◆ Work order:
The line containing "have enters := State.entered_of_wait" marks where copying starts, so set down that line and each one after it exactly, through the end of the records.
*** Source material ***
theorem ldaOp_sends (S lag : Nat) (wait : Bool) :
    let z := s1.ldaSent u.tile u.ctx d lag va.toNat pa e wait
    ldaOp S s d a lag wait = .next (finish S u (if wait then .busy z else .done z)) := by
  have legal : (!s.feature 0 || decide (d % 2 = 1) || (decide (d = 30) && (s.ctx u.tile u.ctx).mapped)) = false := by
    rw [hfeat, decide_eq_false (by omega)]
    simpa using hmap
  have operands : Says.sources (s.ctx u.tile u.ctx) s.cyc [a] [va] := ⟨ha, trivial⟩
  unfold ldaOp
  rw [issue_next S s _ hcur, legal, if_neg Bool.false_ne_true, withOps_next _ operands (by simpa using ⟨hd, hd'⟩)]
  refine congrArg (Host.Outcome.next ∘ finish S u) ((withAddr_of_resolves hres _).trans ?_)
  rw [hroom]
  rfl
end

theorem Says.becomes_ldaSent (s : State) (t c d lag va pa : Nat) (e : Option Xlat) (wait : Bool) :
    let z := s.ldaSent t c d lag va pa e wait
    Says.Becomes z (s.withReqs z.reqs z.nextId) t c (s.tile t) (Says.awaiting (Says.awaiting (s.ctx t c) d) (d + 1)) :=
  (((Says.becomes_self s t c).setPending d).setPending (d + 1)).withReqs _ _

/-- The stamped load is the newest access, with ITER and, where its line bears stamps, the lag asked for. -/
theorem State.ldaSent_sent (s : State) (u : Cur) (d lag va pa : Nat) (e : Option Xlat) (wait : Bool) :
    ∃ r, Says.sent s (s.ldaSent u.tile u.ctx d lag va pa e wait) u (if wait then .ldaW else .ldaN) pa 8 d r ∧
      r.lag = (if (match e with | some x => x.stamp | none => false) then lag else 511) ∧ r.iter = (s.ctx u.tile u.ctx).iter := by
  have hk : (s.ldaReq u.tile u.ctx d lag va pa e wait).kind ≠ .sbind := by
    show (if wait then ReqKind.ldaW else ReqKind.ldaN) ≠ .sbind
    cases wait <;> decide
  obtain ⟨n, g, v, p, b, hsent⟩ := Says.sent_addReq (s := s) (z := (s.setPending u.tile u.ctx d).setPending u.tile u.ctx (d + 1)) (u := u) hk (by simp) (by simp)
    rfl rfl rfl
  exact ⟨_, hsent, rfl, rfl⟩

/-! ## WAITW and WAITC (R193, R346, R357) -/

/-- With no access of the tile at the port, nothing goes on from there. -/
theorem State.releaseTile_of_none {s : State} {t : Nat} (h : ∀ r ∈ s.reqs, r.tile = t → r.stage ≠ .port) : s.releaseTile t = s := by
  have none_held : (s.reqs.filter fun r => decide (r.tile = t) && decide (r.stage = .port)) = [] := by
    rw [List.filter_eq_nil_iff]
    intro r hr
    simpa using h r hr
  unfold State.releaseTile
  rw [none_held]
  rfl

/-- The holds of a context that do not end (R192, R193, R353). -/
def State.lastingFences (s : State) (t c : Nat) : List Fence :=
  (s.ctx t c).fences.filter fun f => match f.kind with
    | .acq => s.loadsOut t c f.id
    | .tile => s.loadsOut t c f.id || s.storesHeld t c f.id || s.unitBusy t c f.id
    | .range => s.storesHeld t c f.id
    | _ => true

theorem Says.Becomes.settle {s b : State} {t c : Nat} {v : Tile} {x : Ctx} (h : Says.Becomes s b t c v x)
    (hport : ∀ r ∈ s.reqs, r.tile = t → r.stage ≠ .port) : Says.Becomes (s.settle t c) b t c v { x with fences := s.lastingFences t c } := by
  have settled : s.settle t c = if (s.lastingFences t c).length = (s.ctx t c).fences.length then s
      else s.updCtx t c fun x => { x with fences := s.lastingFences t c } := by
    refine State.releaseTile_of_none ?_
    split <;> exact hport
  rw [settled]
  split
  · rename_i hall
    have kept : s.lastingFences t c = x.fences := by
      rw [← h.ctx]
      exact List.filter_eq_self.2 (List.length_filter_eq_length_iff.1 hall)
    rw [kept]
    exact h
  · exact h.updCtx fun x => { x with fences := s.lastingFences t c }

/-- The hold that an acquire puts at the port (R193). -/
def State.acquireHold (s : State) : Fence := { id := s.nextId, kind := .acq, loads := true, round := 0 }

/-- An acquire whose context has a load out holds what comes later. -/
theorem Says.Becomes.acquire {s b : State} {t c : Nat} {v : Tile} {x : Ctx} (h : Says.Becomes s b t c v x)
    (hport : ∀ r ∈ s.reqs, r.tile = t → r.stage ≠ .port) (hout : s.loadsOut t c s.nextId = true) :
    ∃ fs, s.acquireHold ∈ fs ∧ Says.Becomes (s.acquire t c) (b.withReqs s.reqs (s.nextId + 1)) t c v { x with fences := fs } := by
  have entered := (h.updCtx fun x => { x with fences := x.fences ++ [s.acquireHold] }).withReqs s.reqs (s.nextId + 1)
  refine ⟨_, List.mem_filter.2 ⟨?_, hout⟩, entered.settle hport⟩
  rw [entered.ctx]
  exact List.mem_append_right _ List.mem_cons_self

/-- The access of a WAITW or WAITC for the word at pa. -/
def State.waitReq (s : State) (t c d cond va pa : Nat) (vb : Word) (e : Option Xlat) (k : ReqKind) : Req :=
  { s.reqOf t c k va pa 8 e with dst := d, op := cond, cmp := vb.toNat, stamped := false }

/-- A wait as it leaves: its destination is pending. -/
def State.waitSent (s : State) (t c d cond va pa : Nat) (vb : Word) (e : Option Xlat) (k : ReqKind) : State :=
  (s.setPending t c d).addReq (s.waitReq t c d cond va pa vb e k)

theorem Says.Becomes.waitSent {s b : State} {t c : Nat} {v : Tile} {x : Ctx} (h : Says.Becomes s b t c v x) (d cond va pa : Nat) (vb : Word) (e : Option Xlat)
    (k : ReqKind) : let z := s.waitSent t c d cond va pa vb e k
    Says.Becomes z (b.withReqs z.reqs z.nextId) t c v (Says.awaiting x d) :=
  (h.setPending d).withReqs _ _

section
variable {s s1 : State} {u : Cur} {d a b cond pa : Nat} {va vb : Word} {e : Option Xlat} {k : ReqKind} (hcur : s.cur = some u)
  (hk : k = .waitw ∨ k = .waitc) (hops : Says.sources (s.ctx u.tile u.ctx) s.cyc [a, b] [va, vb]) (hd : Says.writable (s.ctx u.tile u.ctx) d)
  (hres : Says.resolves s u va 8 true false false s1 pa e) (hfree : s1.portHolds u.tile u.ctx true = false)

include hcur hops hd hres hfree in
theorem waitOp_sends (S : Nat) : waitOp S s d a b cond k =
    .next (finish S u (.jump ((s1.waitSent u.tile u.ctx d cond va.toNat pa vb e k).acquire u.tile u.ctx) (s1.ctx u.tile u.ctx).onward)) := by
  have room : s1.portFull u.tile u.ctx true = false := by
    unfold State.portFull
    rw [hfree, Bool.false_and]
  unfold waitOp
  rw [issue_next S s _ hcur, withOps_next _ hops (by simpa using hd)]
  refine congrArg (Host.Outcome.next ∘ finish S u) ((withAddr_of_resolves hres _).trans ?_)
  rw [room]
  rfl

include hk hfree in
/-- A wait that nothing holds is on its way to its home. -/
theorem State.waitSent_reqs : (s1.waitSent u.tile u.ctx d cond va.toNat pa vb e k).reqs = s1.reqs ++
    [{ s1.waitReq u.tile u.ctx d cond va.toNat pa vb e k with
       id := s1.nextId, entry := s1.nextId, round := (s1.ctx u.tile u.ctx).relRnd, stage := .flight }] := by
  have free : (s1.setPending u.tile u.ctx d).portHolds u.tile u.ctx true = false := (s1.portHolds_setPending _ _ _).trans hfree
  have enters := State.entered_of_wait (r := s1.waitReq u.tile u.ctx d cond va.toNat pa vb e k) hk free
  unfold State.waitSent
  rw [State.addReq_eq, enters]
  show (s1.setPending u.tile u.ctx d).reqs ++ [{ s1.waitReq u.tile u.ctx d cond va.toNat pa vb e k with
    id := (s1.setPending u.tile u.ctx d).nextId, entry := (s1.setPending u.tile u.ctx d).nextId
    round := ((s1.setPending u.tile u.ctx d).ctx u.tile u.ctx).relRnd, stage := .flight }] = _
  rw [State.ctx_setPending, State.setPending_reqs, State.setPending_nextId, Says.awaiting_relRnd]

/-- The access of a wait that has left for its home as the newest (R357). -/
def State.waitLeft (s s1 : State) (u : Cur) (d cond va pa : Nat) (vb : Word) (e : Option Xlat) (k : ReqKind) : Req :=
  { s1.waitReq u.tile u.ctx d cond va pa vb e k with id := s.nextId, entry := s.nextId, round := (s.ctx u.tile u.ctx).relRnd, stage := .flight }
*** End of Source material ***
◆ Written solution:
  have enters := State.entered_of_wait (r := s1.waitReq u.tile u.ctx d cond va.toNat pa vb e k) hk free
  unfold State.waitSent
  rw [State.addReq_eq, enters]
  show (s1.setPending u.tile u.ctx d).reqs ++ [{ s1.waitReq u.tile u.ctx d cond va.toNat pa vb e k with
    id := (s1.setPending u.tile u.ctx d).nextId, entry := (s1.setPending u.tile u.ctx d).nextId
    round := ((s1.setPending u.tile u.ctx d).ctx u.tile u.ctx).relRnd, stage := .flight }] = _
  rw [State.ctx_setPending, State.setPending_reqs, State.setPending_nextId, Says.awaiting_relRnd]

/-- The access of a wait that has left for its home as the newest (R357). -/
def State.waitLeft (s s1 : State) (u : Cur) (d cond va pa : Nat) (vb : Word) (e : Option Xlat) (k : ReqKind) : Req :=
  { s1.waitReq u.tile u.ctx d cond va pa vb e k with id := s.nextId, entry := s.nextId, round := (s.ctx u.tile u.ctx).relRnd, stage := .flight }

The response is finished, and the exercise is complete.